In Matthew 12:43-45, Jesus anticipated this. He likened Jerusalem to a house inhabited by a demon that had just been cleansed. That represents all the demons that Christ had cleaned out of Israel during His ministry. But since nothing was put into the house to replace the demon, the demon finds seven worse demons, and He says, "they enter and dwell there; and the last state of that man is worse than the first, so shall it also be with this wicked generation." (v. 45) By the time of the war (less than forty years later) it had been overrun with demons. We saw in chapter 9 that the demons that God unleashed from the Abyss were so numerous that they were likened to a locust plague. Josephus himself distanced himself from the citizens of Jerusalem and said that he couldn't imagine a more wicked and deviant people to have ever existed since the creation of the world. He had been one of their leaders, but he was now mystified by their behavior. But it can be explained by the demonic, and several times this book speaks of the demons who had taken over Jerusalem.

Interestingly, the demonic had made a literal prison of Jerusalem from which no one could escape (v. 2f)

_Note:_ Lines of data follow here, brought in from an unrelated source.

/-! ### The regular bus -/

theorem Env.answer_regular (n : Nat) (is : List TickIn) :
    Env.answer (List.replicate n TickIn.quiet ++ { TickIn.quiet with busAck := true } :: is) = some (.ok, is) := by
  induction n with
  | zero => rfl
  | succ n ih => exact ih

theorem Env.pass_quiet (n : Nat) (is : List TickIn) : Env.pass n (List.replicate n TickIn.quiet ++ is) = some is := by
  induction n with
  | zero => rfl
  | succ n ih => exact ih

/-- It answers every write `ok`, and nothing disturbs the waits. -/
theorem Env.okWrites_regular (w l k : Nat) : Env.okWrites w k (Env.regular w l k) = some [] := by
  induction k with
  | zero => rfl
  | succ k ih =>
    have hsplit : Env.regular w l (k + 1) = List.replicate (l - 1) TickIn.quiet ++ { TickIn.quiet with busAck := true } ::
        (List.replicate (w + 1) TickIn.quiet ++ Env.regular w l k) := by
      simp only [Env.regular, List.append_assoc, List.cons_append, List.nil_append]
    rw [hsplit]
    simp only [Env.okWrites, Env.answer_regular, Env.pass_quiet, ih]

theorem Env.regular_length (w : Nat) {l : Nat} (hl : 1 ≤ l) (k : Nat) : (Env.regular w l k).length = k * (l + w + 1) := by
  induction k with
  | zero => simp [Env.regular]
  | succ k ih =>
    simp only [Env.regular, List.length_append, List.length_replicate, List.length_singleton, ih, Nat.add_mul]
    omega

/-- Settles O26: the regular bus serves the accepted request's six writes and nothing more. -/
theorem transferTickCount : Obligations.TransferTickCount := by
  intro s a l hnum hr hv hl is
  have hp : (tick a s).ph = .hSetup := by rw [tick_of_request hr (s.ph.num_eq_zero.mp hnum) hv]; rfl
  have hok : Env.okWrites (tick a s).cfg.waitTicks 6 is = some [] := by rw [tick_cfg]; exact Env.okWrites_regular _ _ _
  obtain ⟨pre, his, hpre⟩ := transfers_of_okWrites hp hok
  rw [List.append_nil] at his
  rw [his]
  exact ⟨his ▸ Env.regular_length _ hl 6, hpre.ph, hpre.done, hpre.busy⟩

/-! ### An answered transfer ends (70_reset_and_hazards.md R176) -/

/-- A phase of a transfer that is not the last one leads on to another one. -/
theorem Phase.inTransfer_next {p : Phase} (h : p.inTransfer = true) (hl : p ≠ .lWait3) :
    p.next.inTransfer = true ∧ p.next.num = p.num + 1 := by
  revert hl; revert h; cases p <;> decide

section
variable {env : Nat → TickIn} {s : State} (hr : ∀ n, (env n).rst = false)
include hr

/-- A write phase lasts until the bus answers. -/
theorem stateAt_write_ends (he : ∀ n, (env n).busErr = false) {n d : Nat} (hw : (stateAt env s n).ph.isWrite = true)
    (ha : (env (n + d)).busAck = true) : ∃ m, (stateAt env s m).ph = (stateAt env s n).ph.next := by
  induction d generalizing n with
  | zero => exact ⟨n + 1, by rw [stateAt, tick_of_write_ok (hr n) hw ha (he n)]; rfl⟩
  | succ d ih =>
    cases han : (env n).busAck
    · have hstay : (stateAt env s (n + 1)).ph = (stateAt env s n).ph := by rw [stateAt, tick_of_unanswered (hr n) hw han]; rfl
      rw [← hstay]
      exact ih (hstay ▸ hw) (by rwa [Nat.add_right_comm n 1 d])
    · exact ⟨n + 1, by rw [stateAt, tick_of_write_ok (hr n) hw han (he n)]; rfl⟩

/-- A wait phase lasts until the counter has run out. -/
theorem stateAt_wait_ends {n : Nat} (hw : (stateAt env s n).ph.isWait = true) :
    ∃ m, (stateAt env s m).ph = (stateAt env s n).ph.next ∧ (stateAt env s m).done = ((stateAt env s n).ph == .lWait3) := by
  generalize hc : (stateAt env s n).cnt = c
  induction c generalizing n with
  | zero => exact ⟨n + 1, by rw [stateAt, tick_of_wait_end (hr n) hw hc]; exact ⟨rfl, rfl⟩⟩
  | succ c ih =>
    have hcount : stateAt env s (n + 1) = { stateAt env s n with cnt := c, done := false } := by
      rw [stateAt, tick_of_counting (hr n) hw (by omega), hc]; rfl
    have hmore := ih (n := n + 1) (by rw [hcount]; exact hw) (by rw [hcount])
    rwa [show (stateAt env s (n + 1)).ph = (stateAt env s n).ph by rw [hcount]] at hmore

/-- Each phase of a transfer ends; the last one gives `DONE`. -/
theorem stateAt_phase_ends (he : ∀ n, (env n).busErr = false) (ha : BusAnswers env s) {n : Nat} (hb : (stateAt env s n).busy = true) :
    ∃ m, (stateAt env s m).ph = (stateAt env s n).ph.next ∧ ((stateAt env s n).ph = .lWait3 → (stateAt env s m).done = true) := by
  rcases (Phase.inTransfer_iff _).mp hb with hw | hw
  · obtain ⟨k, hnk, hk⟩ := ha n hw
    obtain ⟨d, rfl⟩ := Nat.exists_eq_add_of_le hnk
    obtain ⟨m, hm⟩ := stateAt_write_ends hr he hw hk
    exact ⟨m, hm, fun hp => absurd hw (by rw [hp]; decide)⟩
  · obtain ⟨m, hm, hd⟩ := stateAt_wait_ends hr hw
    exact ⟨m, hm, fun hp => by rw [hd, hp]; rfl⟩

/-- A transfer with `k` phases still to come after the present one ends. -/
theorem stateAt_transfer_ends (he : ∀ n, (env n).busErr = false) (ha : BusAnswers env s) {k n : Nat}
    (hb : (stateAt env s n).busy = true) (hk : (stateAt env s n).ph.num + k = 12) :
    ∃ m, (stateAt env s m).ph = .idle ∧ (stateAt env s m).done = true := by
  obtain ⟨m, hph, hdone⟩ := stateAt_phase_ends hr he ha hb
  induction k generalizing n m with
  | zero =>
    have hlast := (Phase.num_eq_twelve _).mp hk
    exact ⟨m, by rw [hph, hlast]; rfl, hdone hlast⟩
  | succ k ih =>
    have hlast : (stateAt env s n).ph ≠ .lWait3 := fun hp => by rw [hp, Phase.num] at hk; omega
    obtain ⟨hbusy, hnum⟩ := Phase.inTransfer_next hb hlast
    rw [← hph] at hbusy hnum
    obtain ⟨m', hph', hdone'⟩ := stateAt_phase_ends hr he ha hbusy
    exact ih hbusy (by omega) m' hph' hdone'

end

/-- Settles O28: each phase still to come ends, the last one with `DONE`. -/
theorem answeredTransferEnds : Obligations.AnsweredTransferEnds := by
  intro env s hb hr he ha
  obtain ⟨-, hle⟩ := s.ph.inTransfer_iff_num.mp hb
  exact stateAt_transfer_ends hr he ha (n := 0) hb (Nat.add_sub_cancel' hle)

/-! ### Labels, completions and the last `DONE` of a stretch of ticks (70_reset_and_hazards.md R178) -/

theorem acceptedOf_append (ls ks : List Label) : acceptedOf (ls ++ ks) = acceptedOf ls ++ acceptedOf ks := List.filterMap_append

theorem tickLabel_ne_reset {i : TickIn} (hr : i.rst = false) (s : State) (x : Byte) : tickLabel i s ≠ some (.reset x) := by
  simp only [tickLabel, hr, Bool.false_eq_true, if_false]
  split_ifs <;> simp

theorem reset_notMem_tickLabels {is : List TickIn} (hr : NoReset is) (s : State) (x : Byte) : Label.reset x ∉ tickLabels is s := by
  induction is generalizing s with
  | nil => exact List.not_mem_nil
  | cons i is ih =>
    obtain ⟨hri, hris⟩ := List.forall_mem_cons.mp hr
    rw [tickLabels, List.mem_append, Option.mem_toList]
    exact not_or.mpr ⟨tickLabel_ne_reset hri s x, ih hris _⟩

theorem noResetAfterAccept_of_notMem {ls : List Label} (h : ∀ x, Label.reset x ∉ ls) : NoResetAfterAccept ls := by
  induction ls with
  | nil => trivial
  | cons l ls ih =>
    have hls : ∀ x, Label.reset x ∉ ls := fun x hx => h x (.tail l hx)
    cases l with
    | accept m b => exact hls
    | wrOk | wrErr | wait | reset => exact ih hls

/-- `DONE` comes only when no transfer is in progress (41_pulse_sequencer.md R97). -/
theorem tick_done_of_busy {i : TickIn} {s : State} (h : (tick i s).busy = true) : (tick i s).done = false := by
  refine Bool.eq_false_iff.mpr fun hd => ?_
  have hready := tick_ready_of_done hd
  rw [State.not_ready_of_busy h] at hready
  cases hready

theorem BusyThroughout.acceptedOf_eq_nil {is : List TickIn} {s : State} (h : BusyThroughout is s) : acceptedOf (tickLabels is s) = [] := by
  induction is generalizing s with
  | nil => rfl
  | cons i is ih =>
    obtain ⟨hb, hmore⟩ := (busyThroughout_cons_iff i is s).mp h
    rw [tickLabels, acceptedOf_append, acceptedOf_tickLabel_eq_nil (.inl (State.not_ready_of_busy hb)), ih hmore]; rfl

/-- A transfer that ends with `DONE` is one completion, and what was accepted last is done. -/
theorem BusyThroughout.completions_eq_one {is : List TickIn} {s : State} (h : BusyThroughout is s) (hne : is ≠ [])
    (hd : (ticks is s).done = true) : completions is s = 1 ∧ ∀ d, lastDone d is s = true := by
  induction is generalizing s with
  | nil => exact absurd rfl hne
  | cons i is ih =>
    obtain ⟨-, hmore⟩ := (busyThroughout_cons_iff i is s).mp h
    cases is with
    | nil =>
      have hdone : (tick i s).done = true := hd
      simp [completions, lastDone, hdone]
    | cons j js =>
      have hbusy := ((busyThroughout_cons_iff j js _).mp hmore).1
      obtain ⟨hone, hlast⟩ := ih hmore (List.cons_ne_nil j js) hd
      rw [completions, tick_done_of_busy hbusy, hone]
      exact ⟨rfl, fun d => hlast _⟩

/-! ### A served program's run -/

/-- The ticks `is` accept exactly the requests of `prog` and complete each of them, with no reset and no failed write. -/
structure Serves (prog : List (Mode × Byte)) (is : List TickIn) (s : State) : Prop where
  noReset     : NoReset is
  accepted    : acceptedOf (tickLabels is s) = prog
  ph          : (ticks is s).ph = .idle
  lastDone    : lastDone true is s = true
  noFault     : NoFault s → NoFault (ticks is s)
  completions : completions is s = prog.length

theorem Serves.nil {s : State} (hp : s.ph = .idle) : Serves [] [] s :=
  ⟨fun _ hi => absurd hi List.not_mem_nil, rfl, hp, rfl, id, rfl⟩

theorem Serves.append {p q : List (Mode × Byte)} {is js : List TickIn} {s : State} (h : Serves p is s) (k : Serves q js (ticks is s)) :
    Serves (p ++ q) (is ++ js) s where
  noReset := List.forall_mem_append.mpr ⟨h.noReset, k.noReset⟩
  accepted := by rw [tickLabels_append, acceptedOf_append, h.accepted, k.accepted]
  ph := by rw [ticks_append]; exact k.ph
  lastDone := by rw [lastDone_append, h.lastDone, k.lastDone]
  noFault := fun hs => by rw [ticks_append]; exact k.noFault (h.noFault hs)
  completions := by rw [completions_append, h.completions, k.completions, List.length_append]

/-- An idle tick serves nothing. -/
theorem Serves.idleTick {i : TickIn} {s : State} (hr : i.rst = false) (hp : s.ph = .idle) (hv : i.reqValid = false) : Serves [] [i] s := by
  have htick : tick i s = s.clearDone := tick_of_no_request hr hp hv
  have hlabel : tickLabel i s = none := tickLabel_of_no_request hr hp hv
  refine ⟨List.forall_mem_singleton.mpr hr, ?_, ?_, ?_, ?_, ?_⟩
  · rw [tickLabels_singleton, hlabel]; rfl
  · rw [ticks, htick]; exact hp
  · rw [Machine.lastDone, hlabel]; simp [Machine.lastDone, acceptedOf]
  · rw [ticks, htick]; exact id
  · rw [Machine.completions, htick]; rfl

/-- An accepting tick and the transfer after it serve the request. -/
theorem Serves.transfer {i : TickIn} {pre : List TickIn} {s : State} (hr : NoReset (i :: pre)) (hp : s.ph = .idle)
    (hv : i.reqValid = true) (h : Transfers pre (tick i s)) : Serves [(i.reqMode, i.reqValue)] (i :: pre) s := by
  obtain ⟨hri, -⟩ := List.forall_mem_cons.mp hr
  have htick : tick i s = s.accept i.reqMode i.reqValue := tick_of_request hri hp hv
  obtain ⟨hbusy, hph, hdone, bytes, htrace⟩ := h
  have hne : pre ≠ [] := by rintro rfl; rw [ticks, htick] at hph; cases hph
  obtain ⟨hone, hlast⟩ := hbusy.completions_eq_one hne hdone
  refine ⟨hr, ?_, hph, hlast _, fun hs => ?_, ?_⟩
  · rw [tickLabels, acceptedOf_append, hbusy.acceptedOf_eq_nil, tickLabel_of_request hri hp hv]; rfl
  · rw [ticks, NoFault, htrace, htick, List.forall_mem_append, List.forall_mem_map]
    exact ⟨hs, fun _ _ => rfl⟩
  · rw [Machine.completions, hone, htick]; rfl

/-- A request presented to an idle NT4, whose six writes are answered `ok`, is served. -/
theorem serves_request {q : Mode × Byte} {is js ks : List TickIn} {s : State} (hp : s.ph = .idle)
    (hreq : Env.request is = some (q, js)) (hok : Env.okWrites s.cfg.waitTicks 6 js = some ks) :
    ∃ pre, is = pre ++ ks ∧ Serves [q] pre s := by
  induction is generalizing s with
  | nil => cases hreq
  | cons i is ih =>
    unfold Env.request at hreq
    split at hreq; · cases hreq
    rename_i hd
    obtain ⟨hr, -⟩ := TickIn.of_not_disturbed (Bool.eq_false_iff.mpr hd)
    split at hreq
    · rename_i hv
      obtain ⟨rfl, rfl⟩ : (i.reqMode, i.reqValue) = q ∧ is = js := by simpa using hreq
      have hsetup : (tick i s).ph = .hSetup := by rw [tick_of_request hr hp hv]; rfl
      obtain ⟨pre, rfl, hpre⟩ := transfers_of_okWrites hsetup (by rwa [tick_cfg])
      obtain ⟨pre', hsame, hund⟩ := Env.okWrites_prefix hok
      obtain rfl : pre = pre' := List.append_cancel_right hsame
      have hrs : NoReset pre := fun j hj => (TickIn.of_not_disturbed (hund j hj)).1
      exact ⟨i :: pre, rfl, .transfer (List.forall_mem_cons.mpr ⟨hr, hrs⟩) hp hv hpre⟩
    · rename_i hv
      have hidle := Serves.idleTick hr hp (Bool.eq_false_iff.mpr hv)
      obtain ⟨pre, rfl, hpre⟩ := ih hidle.ph hreq (by rwa [ticks_cfg])
      exact ⟨i :: pre, rfl, hidle.append hpre⟩

/-- A program served to the end of the inputs, request by request. -/
theorem serves_program {prog : List (Mode × Byte)} {is : List TickIn} {s : State} (hp : s.ph = .idle)
    (h : Env.serves s.cfg.waitTicks prog is = some []) : Serves prog is s := by
  induction prog generalizing is s with
  | nil =>
    obtain rfl : is = [] := by simpa [Env.serves] using h
    exact .nil hp
  | cons q qs ih =>
    obtain ⟨js, ks, hreq, hok, hmore⟩ := Env.serves_cons h
    obtain ⟨pre, rfl, hpre⟩ := serves_request hp hreq hok
    exact hpre.append (ih hpre.ph (by rwa [ticks_cfg]))

/-- Settles O48: the run serves the program, and it has no reset at all. -/
theorem servedProgramEndsFinal : Obligations.ServedProgramEndsFinal := by
  intro prog s is hp hs h
  have hrun := serves_program hp h
  exact ⟨⟨⟨hrun.accepted, (State.ready_iff _).mpr hrun.ph, hrun.lastDone⟩, hrun.noFault hs,
    noResetAfterAccept_of_notMem (reset_notMem_tickLabels hrun.noReset s)⟩, hrun.completions⟩

end Sys2Proof.Machine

The other interesting thing about this is that the demonic had made a literal cage or prison for the citizens of Jerusalem. Pickering’s translation takes the middle Greek kai as an explanatory kai rather than a conjunction. I translate it as a straightforward conjunction so that it reads, "and has become a dwelling place of demons, and a prison of every unclean spirit, also a prison of every unclean and detestable bird." The demons aren’t imprisoned; they own the prison and it is the rebel Jews who are the prisoners. The Zealots who captured the city would not allow anyone to leave the city. There were people who tried climbing with ropes over the wall, only to be killed by Romans. But if Christians had not heeded Christ's warnings to flee the moment they saw Jerusalem surrounded by armies, they would not have been able to escape. It was a prison. The demons had made it a prison.

Of if you simply translate that word as watchtower, it was indeed a watchtower for the demonic from that time forward.

Because of its international political prostitution (v. 3a)

The fourth reason the angel gives for the fall of Jerusalem was its international religious and political prostitution. He says, "Because all the nations have drunk of the rage of the wine of her fornication and the kings of the earth have fornicated with her." One commentator suggested that this is a description of the Queen of Israel, Queen Berenice. And she may have partially been in mind because of her fornications with the various kings in the area, including an incestuous relationship with her brother, king Agrippa, and an affair with the emperor of Rome.12 She definitely got around. But if that is the literal referent (and we have seen that most of the symbols in this book do have a literal referent), the thing symbolized by the behavior was definitely the spiritual and political prostitution that I documented in my March 11 sermon.

The Sadducees ruled the temple, but they also ruled Israel and beyond. Their religious prostitution was very appealing to the nations, so much so that Nero became converted.13 One commentator says,

Judah extended her influence throughout the known world through her religion. Judah's immorality was in fornication with idols. The nations she comes into contact with are infected with her particularly evil spiritual practices. Judah was particularly evil because she mixed knowledge of the truth with Baal worship and the worship of many other pagan gods. Such a mixture is more deceptive and destructive than common paganism. This serves as a warning to modern Christianity that is so inclined to mix Christianity with psychology...14

But in addition to religious prostitution, we documented political prostitution of the elite in Jerusalem. It was astounding how much money exchanged hands. And if they couldn't bribe people, they would resort to assassinations, blackmail, political pressures, police harassment, and other forms of pressure. And we looked adequately at that before.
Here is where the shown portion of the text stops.